### Information provided
-- ==== Sys2Proof/Laws/Tab.lean ====
section
/-! SUPPORT. Sparse tables: a read after a write, and the canonical form that every write keeps. -/

namespace Sys2Proof.Machine

@[simp] theorem tget_nil {α : Type} (d : α) (k : Nat) : tget d [] k = d := rfl

theorem tget_tdel {α : Type} (d : α) (t : Tab α) (k j : Nat) :
    tget d (tdel t k) j = if j = k then d else tget d t j := by
  induction t with
  | nil => simp [tdel]
  | cons p t ih =>
    obtain ⟨i, v⟩ := p
    by_cases h : i = k
    · by_cases e : j = k
      · simp_all [tdel]
      · have : ¬ i = j := fun x => e (x ▸ h)
        simp_all [tdel, tget]
    · by_cases e : i = j
      · subst e; simp [tdel, tget, h]
      · simp [tdel, tget, h, e, ih]

theorem tget_tins {α : Type} (d : α) (t : Tab α) (k j : Nat) (v : α) (e : j ≠ k) :
    tget d (tins t k v) j = tget d t j := by
  induction t with
  | nil => simp [tins, tget, Ne.symm e]
  | cons p t ih =>
    obtain ⟨i, x⟩ := p
    simp only [tins]
    split
    · simp [tget, Ne.symm e]
    · by_cases q : i = j
      · simp [tget, q]
      · simp [tget, q, ih]

theorem tget_tins_same {α : Type} (d : α) (t : Tab α) (k : Nat) (v : α) :
    tget d (tins (tdel t k) k v) k = v := by
  induction t with
  | nil => simp [tdel, tins, tget]
  | cons p t ih =>
    obtain ⟨i, x⟩ := p
    by_cases h : i = k
    · simpa [tdel, h] using ih
    · simp only [tdel, h, if_false, tins]
      split
      · simp [tget]
      · simp [tget, h, ih]

/-- The key written reads as written. -/
@[simp] theorem tget_tset_same {α : Type} [DecidableEq α] (d : α) (t : Tab α) (k : Nat) (v : α) :
    tget d (tset d t k v) k = v := by
  unfold tset
  split
  · simp [tget_tdel, *]
  · exact tget_tins_same d t k v

/-- Every other key reads as before. -/
theorem tget_tset_ne {α : Type} [DecidableEq α] (d : α) (t : Tab α) (k j : Nat) (v : α) (h : j ≠ k) :
    tget d (tset d t k v) j = tget d t j := by
  unfold tset
  split
  · simp [tget_tdel, h]
  · rw [tget_tins d _ k j v h]; simp [tget_tdel, h]

theorem tget_tset {α : Type} [DecidableEq α] (d : α) (t : Tab α) (k j : Nat) (v : α) :
    tget d (tset d t k v) j = if j = k then v else tget d t j := by
  by_cases h : j = k
  · simp [h]
  · simp [h, tget_tset_ne]

/-! ### The canonical form -/

theorem tabFrom_mono {α : Type} [DecidableEq α] (d : α) (t : Tab α) (a b : Nat) (h : a ≤ b) :
    tabFrom d b t = true → tabFrom d a t = true := by
  cases t with
  | nil => simp [tabFrom]
  | cons p t =>
    simp only [tabFrom, Bool.and_eq_true, decide_eq_true_eq]
    rintro ⟨⟨h1, h2⟩, h3⟩
    exact ⟨⟨by omega, h2⟩, h3⟩

theorem tabFrom_tdel {α : Type} [DecidableEq α] (d : α) (t : Tab α) (k : Nat) :
    ∀ lo, tabFrom d lo t = true → tabFrom d lo (tdel t k) = true := by
  induction t with
  | nil => simp [tdel]
  | cons p t ih =>
    intro lo
    simp only [tabFrom, Bool.and_eq_true, decide_eq_true_eq, tdel]
    rintro ⟨⟨h1, h2⟩, h3⟩
    split
    · exact tabFrom_mono d _ lo _ (by omega) (ih _ h3)
    · simp only [tabFrom, Bool.and_eq_true, decide_eq_true_eq]; exact ⟨⟨h1, h2⟩, ih _ h3⟩

theorem tabFrom_tins {α : Type} [DecidableEq α] (d : α) (t : Tab α) (k : Nat) (v : α) (hv : v ≠ d) :
    ∀ lo, lo ≤ k → tabFrom d lo (tdel t k) = true → tabFrom d lo (tins (tdel t k) k v) = true := by
  induction t with
  | nil => intro lo h; simp [tdel, tins, tabFrom, h, hv]
  | cons p t ih =>
    intro lo h
    simp only [tdel]
    split
    · exact ih lo h
    · rename_i hne
      simp only [tins, tabFrom, Bool.and_eq_true, decide_eq_true_eq]
      rintro ⟨⟨h1, h2⟩, h3⟩
      split
      · simp only [tabFrom, Bool.and_eq_true, decide_eq_true_eq]
        exact ⟨⟨h, hv⟩, ⟨by omega, h2⟩, h3⟩
      · simp only [tabFrom, Bool.and_eq_true, decide_eq_true_eq]
        exact ⟨⟨h1, h2⟩, ih _ (by omega) h3⟩

/-- Every write keeps a table in canonical form. -/
theorem tset_wf {α : Type} [DecidableEq α] (d : α) (t : Tab α) (k : Nat) (v : α) (h : tabWf d t = true) :
    tabWf d (tset d t k v) = true := by
  unfold tset
  split
  · exact tabFrom_tdel d t k 0 h
  · rename_i hv
    exact tabFrom_tins d t k v hv 0 (Nat.zero_le _) (tabFrom_tdel d t k 0 h)

/-- Two tables in canonical form that read alike are equal data. -/
theorem tabFrom_lt {α : Type} [DecidableEq α] (d : α) (t : Tab α) :
    ∀ lo j, tabFrom d lo t = true → j < lo → tget d t j = d := by
  induction t with
  | nil => simp
  | cons p t ih =>
    intro lo j
    simp only [tabFrom, Bool.and_eq_true, decide_eq_true_eq, tget]
    rintro ⟨⟨h1, _⟩, h3⟩ hj
    rw [if_neg (by omega)]
    exact ih _ j h3 (by omega)

/-! ### The listed keys -/

theorem nodup_tkeys {α : Type} (n : Nat) (t : Tab α) : (tkeys n t).Nodup := List.nodup_range.filter _

theorem mem_tkeys {α : Type} {n k : Nat} {t : Tab α} : k ∈ tkeys n t ↔ k < n ∧ ∃ v, (k, v) ∈ t := by
  simp [tkeys]

theorem tget_of_not_listed {α : Type} (d : α) {t : Tab α} {k : Nat} (h : ∀ v, (k, v) ∉ t) : tget d t k = d := by
  induction t with
  | nil => rfl
  | cons p t ih =>
    obtain ⟨j, v⟩ := p
    have hj : j ≠ k := fun e => h v (by simp [e])
    simpa [tget, hj] using ih fun v hv => h v (List.mem_cons_of_mem _ hv)

/-- An entry that differs from the default stands among the listed keys. -/
theorem tkeys_of_tget {α : Type} {d : α} {t : Tab α} {n k : Nat} (hk : k < n) (h : tget d t k ≠ d) : k ∈ tkeys n t := by
  rw [mem_tkeys]
  exact ⟨hk, Classical.byContradiction fun hc => h (tget_of_not_listed d fun v hv => hc ⟨v, hv⟩)⟩

end Sys2Proof.Machine
end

### Assignment
Check each line of the data above, and please copy the ones in which the string "tabWf" occurs.

### Output below
theorem tset_wf {α : Type} [DecidableEq α] (d : α) (t : Tab α) (k : Nat) (v : α) (h : tabWf d t = true) :
    tabWf d (tset d t k v) = true := by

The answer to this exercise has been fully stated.